Şanhay, 35 milyon nüfusu ile Çinin en büyük şehri ve ülkenin ticaret merkezi. Aynı zamanda Dünyanın Nil ve Amazon’dan sonra üçüncü, Asya’nın ise en uzun nehri olan Yangtze Nehri’nin (Uzun Nehir) Çin Denizi ile buluştuğu yer. Çin’in doğusunda bir burun şeklinde kurulmuş tarihi bir şehir. Bu nehir yüzyıllarca hem Şanhay’ın hem de Çin’in ticari olarak gelişmesine önemli katkıda bulunmuş. Şehrin ortasından geçen Huangpu Nehri (Sarı Nehir) ise ticari ulaşımın önemli araçlarından biri. Ayrıca Şanhay’ı tarihi bölgeden ayırarak belirgin bir şekilde ikiye bölüyor. Deniz kıyısında kalan Pudong Bölgesi 1980’li yıllarda ilk kez inşa edilmeye başlanmış ve 1993 yılından itibaren ise şehrin ticaret merkezi haline gelmiş. Eskiden Pudong Bölgesi o kadar boş ve değersizmiş ki orada arsan olacağına diğer tarafta yatağın olsun daha iyi derlermiş. Bugün ise devasa gökdelenlerin bulunduğu Lujiazui yarımadasının da bulunduğu modern bir merkez. Buradaki Şanhay Kulesi Burc El-Halifa’dan sonra dünyanın en uzun gökdeleni. 632 m yüksekliğinde ve 128 kattan oluşuyor. 180 Yuan karşılığında en tepesine kadar çıkabiliyorsunuz. Ancak nem bulutlarının olmadığı öğle saatlerinde çıkmanızı tavsiye ederim yoksa şehri görmeniz pek mümkün değil. Buradaki ikinci yüksek bina ise 492 m yükseklikte 101 katlı Şanhay Dünya Ticaret Merkezi. Bölgenin en göze çarpan yapısı ise Doğu’nun İncisi Kulesi. 462 m yüksekliğinde olmasına rağmen sadece 14 kat bulunuyor. Bu katlar da kule üzerinde iki top şeklinden oluşuyor. Kuledeki katlar geceliği oldukça pahalı bir otel olarak hizmet veriyor. Gökdelenlerin muhteşem showunu ise nehrin karşısındaki Bund Bölgesinden izleyebilir ve şahane fotoğraflar çekebilirsiniz. Gece burası Asyalı turistlerle doluyor ve şehir merkezindeki en çok talep edilen turistik yerlerden birisi. Bund aslında bu şehrin her iki yüzünü de deneyimleyebileceğiniz bir yer. Çünkü bir tarafınızda I. Dünya Savaşı sırasında İngilizlerin yönetiminde bulunan alan ve görkemli bir Avrupa mimarisini deneyimlerken diğer tarafta modern Şanhay’ın yüzü gökdelenlerin nehre yansımasını izleyebilirsiniz.

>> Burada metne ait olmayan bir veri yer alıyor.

/-- DETACH: the epoch ends once its completion is written (R464, R472). -/
def execDetach (fn ring : Nat) : Meaning := M.next (do
  let r ← look (·.hring fn ring)
  hostCmd fn ring 7 fun _ => pure (some (0, []))
  let r' ← look (·.hring fn ring)
  match r.cur with
  | some c => if leAt c.entry 0 1 = 7 ∧ r'.cur.isNone ∧ !c.orphan then detach fn 1
  | none => pure ())

/-! Doorbells (R467, R469). -/

/-- A doorbell is accepted only in the epoch in force, of an attached function, for a ring in use, and below the ring's size. -/
def doorbell (f : Nat) (on : Bool) (value size index : Nat) (k : M Unit) : M Unit := do
  let e ← getFld (Fl.FN_EPOCH_EPOCH f)
  let att ← look (·.attached f)
  if bitsOf value 23 16 ≠ e ∨ !att ∨ !on then bumpFld (Fl.FN_STATUS_STALE_DB f) 1
  else if size ≤ index then raise Ev.hostDoorbellInvalid (srcFn f) 0 0
  else k

/-- A write of SQ_DB: a new tail; an accepted one ends a stall (R468). -/
def sqDbWrite (master fn ring value : Nat) : M Unit := do
  regWrite master (Reg.SQ_DB fn ring) value
  let r ← look (·.hring fn ring)
  let n ← look (·.sqSize fn ring)
  let i := bitsOf value 11 0
  doorbell fn r.on value n i (do
    setFld (Fl.RING_STATUS_STALLED fn ring) 0
    modRing fn ring (fun r => { r with tail := i }))

/-- A write of CQ_DB: a new head frees completion entries, the first for a completion that waits. -/
def cqDbWrite (master fn ring value : Nat) : M Unit := do
  regWrite master (Reg.CQ_DB fn ring) value
  let r ← look (·.hring fn ring)
  let n ← look (·.cqSize fn ring)
  let i := bitsOf value 11 0
  doorbell fn r.on value n i (do
    modRing fn ring (fun r => { r with cqHead := i })
    completeHeld fn ring
    cqSync fn ring)

/-- A write of EVR_HEAD: the event ring's consumer head, under the rules of the doorbells; room tells of missed records (R589). -/
def evrHeadWrite (master fn value : Nat) : M Unit := byMaster master (Reg.EVR_HEAD fn) (do
  regWrite master (Reg.EVR_HEAD fn) value
  let x ← look (·.hfn fn)
  let n ← look (·.evrSize fn)
  let i := bitsOf value 14 0
  doorbell fn x.evrOn value n i (do
    modFn fn (fun x => { x with evrHead := i })
    evrRoom fn))

/-- SQ_DOORBELL, CQ_DOORBELL and EVR_HEAD_WRITE. -/
def execSqDoorbell (master fn ring value : Nat) : Meaning := M.next (sqDbWrite master fn ring value)
def execCqDoorbell (master fn ring value : Nat) : Meaning := M.next (cqDbWrite master fn ring value)
def execEvrHeadWrite (master fn value : Nat) : Meaning := M.next (evrHeadWrite master fn value)

/-- CQ_FULL_TIMEOUT: a completion ring full for 1 s, once (R469). -/
def execCqFullTimeout (fn ring : Nat) : Meaning := M.next (do
  let r ← look (·.hring fn ring)
  let full ← getFld (Fl.RING_STATUS_CQ_FULL fn ring)
  if full = 1 ∧ r.on ∧ !r.fullRaised then
    modRing fn ring (fun r => { r with fullRaised := true })
    raise Ev.hostCqFull (srcFn fn) 0 0)

/-- INTERRUPT_COALESCE: COAL_US after the first unsignalled completion the ring signals (R470). -/
def execInterruptCoalesce (fn ring : Nat) : Meaning := M.next (do
  let r ← look (·.hring fn ring)
  let att ← look (·.attached fn)
  if att ∧ r.on ∧ r.unsig ≠ 0 then ringSignal fn ring)

/-! Attach, liveness, detach (R471, R472). -/

/-- Are the function's enabled rings and event ring valid? -/
def State.ringsValid (s : State) (f : Nat) : Bool :=
  let last := if f = 0 then 15 else 7
  (List.range 4).all (fun q =>
    decide (s.fld (Fl.RING_CFG_ENABLE f q) = 0) ||
      (let sq := s.fld (Fl.RING_CFG_SQ_LOG2 f q)
       let cq := s.fld (Fl.RING_CFG_CQ_LOG2 f q)
       let v := s.fld (Fl.RING_CFG_VECTOR f q)
       decide (4 ≤ sq ∧ sq ≤ 12 ∧ 4 ≤ cq ∧ cq ≤ 12 ∧ 1 ≤ v ∧ v ≤ last) &&
         decide (s.reg64 (Reg.SQ_BASE_LO f q) % 4096 = 0 ∧ s.reg64 (Reg.CQ_BASE_LO f q) % 4096 = 0))) &&
    (decide (s.fld (Fl.EVR_CFG_ENABLE f) = 0) ||
      (decide (6 ≤ s.fld (Fl.EVR_CFG_LOG2 f) ∧ s.fld (Fl.EVR_CFG_LOG2 f) ≤ 15) && decide (s.reg64 (Reg.EVR_BASE_LO f) % 4096 = 0)))

/-- A function that exists (R452) attaches, unless it is attached (R471). -/
def attach (f : Nat) : M Unit := do
  let att ← look (fun s => s.attached f || decide (s.host.numVfs < f))
  let x ← look (·.hfn f)
  let ok ← look (·.ringsValid f)
  if !att then
    if x.busMaster && ok then
      let e ← getFld (Fl.FN_EPOCH_EPOCH f)
      setFld (Fl.FN_EPOCH_EPOCH f) (if e = 255 then 1 else e + 1)
      let on ← look (fun s => (List.range 4).map (fun q => decide (s.fld (Fl.RING_CFG_ENABLE f q) = 1)))
      let evr ← getFld (Fl.EVR_CFG_ENABLE f)
      modFn f (fun x => { x with
        evrOn := decide (evr = 1), evrTail := 0, evrHead := 0, missed := 0
        rings := x.rings.zipIdx.map (fun r => { HRing.empty with on := on.getD r.2 false, cur := r.1.cur }) })
      for q in List.range 4 do setReg (Reg.RING_STATUS f q) 0
      setBit (Fl.FN_STATUS_ATTACHED f)
    else setBit (Fl.FN_STATUS_ATTACH_FAIL f)

/-- A write of FN_CTRL. -/
def fnCtrlWrite (master f value : Nat) : M Unit := do
  regWrite master (Reg.FN_CTRL f) value
  if bitOf value 0 then attach f
  if bitOf value 1 then detach f 1


/-- FN_DETACH_WRITE: a write of FN_CTRL. -/
def execFnDetachWrite (master fn value : Nat) : Meaning := M.next (fnCtrlWrite master fn value)

/-- FN_LIVE: any write counts as liveness, and restarts the LIVE_MS timer: LIVE_EXPIRE is its expiry. -/
def execFnLive (master fn value : Nat) : Meaning := M.next (do
  regWrite master (Reg.FN_LIVE fn) value)

/-- LIVE_EXPIRE: no FN_LIVE write for LIVE_MS; 0 disables the limit. -/
def execLiveExpire (fn : Nat) : Meaning := M.next (do
  let ms ← getFld (Fl.FN_CTRL_LIVE_MS fn)
  if ms ≠ 0 then detach fn 2)

/-- BUS_MASTER_CLEAR, and DMA_ERROR. -/
def execBusMasterClear (fn : Nat) : Meaning := M.next (do
  modFn fn (fun x => { x with busMaster := false })
  detach fn 5)
def execDmaError (fn : Nat) : Meaning := M.next (detach fn 4)

/-! Host resets (R474, R475). -/

/-- A host reset of one function: it detaches, and its configuration space, windows, rings and MSI-X return to reset. -/
def fnReset (f : Nat) : M Unit := do
  detach f 3
  modFn f (fun x => { x with busMaster := false })
  for a in List.range 8 do
    setReg (Reg.FN_WIN_LO f a) (regReset (Reg.FN_WIN_LO f a))
    setReg (Reg.FN_WIN_HI f a) (regReset (Reg.FN_WIN_HI f a))
  for q in List.range 4 do
    for k in List.range 8 do setReg (Reg.SQ_BASE_LO f q + 4 * k) (regReset (Reg.SQ_BASE_LO f q + 4 * k))
  for k in List.range 4 do setReg (Reg.EVR_BASE_LO f + 4 * k) (regReset (Reg.EVR_BASE_LO f + 4 * k))
  msixClear f

/-- ATTACH: a write of FN_CTRL, with what the host has put into configuration space before it: NumVFs, and the function's bus-master bit, MSI-X Enable and
Function Mask (R452, R470, R471). Virtual functions that a lower NumVFs takes away are reset as by a host reset. -/
def execAttach (master fn value : Nat) (pci : PciControl) (numVfs : Nat) : Meaning := M.next (do
  let was ← look (·.host.numVfs)
  for f in (List.range 9).filter (fun f => decide (numVfs < f ∧ f ≤ was)) do fnReset f
  act (.host (fun h => { h with numVfs := numVfs }))
  modFn fn (fun x => { x with busMaster := pci.busMaster, msixOn := pci.msixOn, msixMask := pci.msixMask })
  if fn ≤ numVfs then fnCtrlWrite master fn value)

/-- FLR_PF: the physical function and every virtual function; VF Enable is cleared. -/
def execFlrPf : Meaning := M.next (do
  bump (Reg.RSTC_COUNT_LO 1) 1
  for f in List.range 9 do fnReset f
  act (.host (fun h => { h with numVfs := 0 })))

/-- FLR_VF: that function only. Each FLR is a host reset of HOST reach (R548, R577). -/
def execFlrVf (fn : Nat) : Meaning := M.next (do
  bump (Reg.RSTC_COUNT_LO 1) 1
  fnReset fn)

/-- PCIE_LINK_UP: the link trains to a rate and a width; one below x8 is degraded (R451). The host interface has left reset with the hub, and no HOST
source holds it (R554). -/
def execPcieLinkUp (rate width : Nat) : Meaning := M.next (do
  let up ← look (fun s => !s.rst.hostHeld && decide (3 ≤ s.fld Fl.RSTC_STATE_STATE ∧ s.fld Fl.RSTC_STATE_STATE ≤ 7))
  let recovery ← look (fun s => !s.rst.hostHeld && decide (s.fld Fl.RSTC_STATE_STATE = 8))
  if recovery then
    setFld Fl.HOSTIF_LINK_RATE 1
    setFld Fl.HOSTIF_LINK_WIDTH 1
    setFld Fl.HOSTIF_LINK_UP 1
  else if up then
    setFld Fl.HOSTIF_LINK_RATE rate
    setFld Fl.HOSTIF_LINK_WIDTH width
    setFld Fl.HOSTIF_LINK_UP 1
    setFld Fl.HOSTIF_LINK_DEGRADED (if width < 8 then 1 else 0)
    if width < 8 then raise Ev.hostLinkDegraded srcHub 0 0)

/-! The data window (R457 to R459). -/

/-- Does an access through an aperture fault? A function that has a window may read its own backlog area whatever its range, and may not write it. -/
def State.windowFault (s : State) (f ap addr len : Nat) (write : Bool) : Bool :=
  let base := s.reg64 (Reg.FN_WIN_LO f ap) % 2 ^ 48
  let b := s.backlog f
  let inside := rangeT1 addr len || (decide (baseT2 ≤ addr) && decide (addr + len ≤ 0x7FFFFFFC00))
  decide (s.fld (Fl.FN_WIN_HI_EN f ap) = 0) || !onPair base || !inside || (write && s.backlogOk && decide (addr < b + 65536 ∧ b < addr + len)) ||
    !(s.guestHolds f addr len || (!write && s.guestOn f && decide (b ≤ addr) && decide (addr + len ≤ b + 65536)))

/-- The bytes that a read returns: a poisoned line reads as the poison NaN in every word. -/
def State.windowBytes (s : State) (a n : Nat) : List Byte :=
  (List.range n).map (fun i =>
    if s.poisoned (a + i) then (leBytes 4 0x7FC00001).getD ((a + i - regionBase (a + i)) % 96 % 4) 0 else s.byte (a + i))

/-- BAR2_ACCESS: a read, or with data a write, through an aperture of a function that exists (R452). -/
def execBar2Access (fn aperture offset length : Nat) (data : Option (List Byte)) : Meaning := M.next (do
  let base ← look (fun s => s.reg64 (Reg.FN_WIN_LO fn aperture) % 2 ^ 48)
  let a := base + offset
  let len := match data with
    | some d => d.length
    | none => length
  let bad ← look (·.windowFault fn aperture a len data.isSome)
  let here ← look (fun s => decide (fn ≤ s.host.numVfs))
  if !here then pure ()
  else if bad then
    raise Ev.hostWindowFault (srcFn fn) (a % 2 ^ 48) 0
    if data.isNone then act (.out (.bar2 fn (List.replicate len 0) false))
  else
    let rest ← look (·.hub.bar2Rest)
    pmuHubEach 0x13 (some (2 + fn)) (some (fnMaster fn)) none ((List.range ((rest + len) / 96)).map (fun k => (a + 96 * (k + 1) - rest - 1, 1)))
    act (.hub (fun h => { h with bar2Rest := (rest + len) % 96 }))
    byteTraffic data.isSome a len (some (2 + fn)) (some (fnMaster fn)) (some 6)
    bwCount (if data.isSome then 18 else 19) len
    match data with
    | some d => tierWrite a d
    | none =>
      let bs ← look (·.windowBytes a len)
      let p ← look (fun s => (List.range len).any (fun i => s.poisoned (a + i)))
      act (.out (.bar2 fn bs p)))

  Ertesi gün Şanhay’ın en meşhur turistik merkezi Yuyuan Bahçesi’ne gittik. Türkçede “Mutluluk Bahçesi” anlamına geliyor. 1577 yılında Ming Hanedanı tarafından yapılmış. Zamanla tahrip olan bahçe ilk kez 1961 yılında ziyarete açılmış. Geleneksel Çin mimarisinin en güzel örneklerini taşıyan Yuyuan Bahçesi’nde yöresel yemeklerden hediyelik eşyaya pek çok ürüne ulaşmanız mümkün. Deniz ürünlerinin satıldığı ve sokak lezzeti olarak tadabileceğiniz marketler, çay satın alabileceğiniz çay evleri, geleneksel şeker, kek gibi atıştırmalıkların satıldığı dükkânlar ile gümüşçüler oldukça yaygın ve sınırsız çeşit bulunuyor. Hatta burada Çin’de metidatif etkisi bulunduğuna inanılan kokuların üretildiği dükkânlara da ulaşabilirsiniz. Bahçe her ne kadar turistik özellik kazanıp kalabalıklaşmış olsa da iç bahçelere girip balıklarla dolu küçük göletin üzerine kurulmuş köprülerle geleneksel evlerin yanı başında dolaşmak hala son derece huzur verici. Burada çalan müziklerle kendinizi Çin coğrafyasının yüksek dağlarında meditasyon yapıyormuş gibi hissedebilirsiniz.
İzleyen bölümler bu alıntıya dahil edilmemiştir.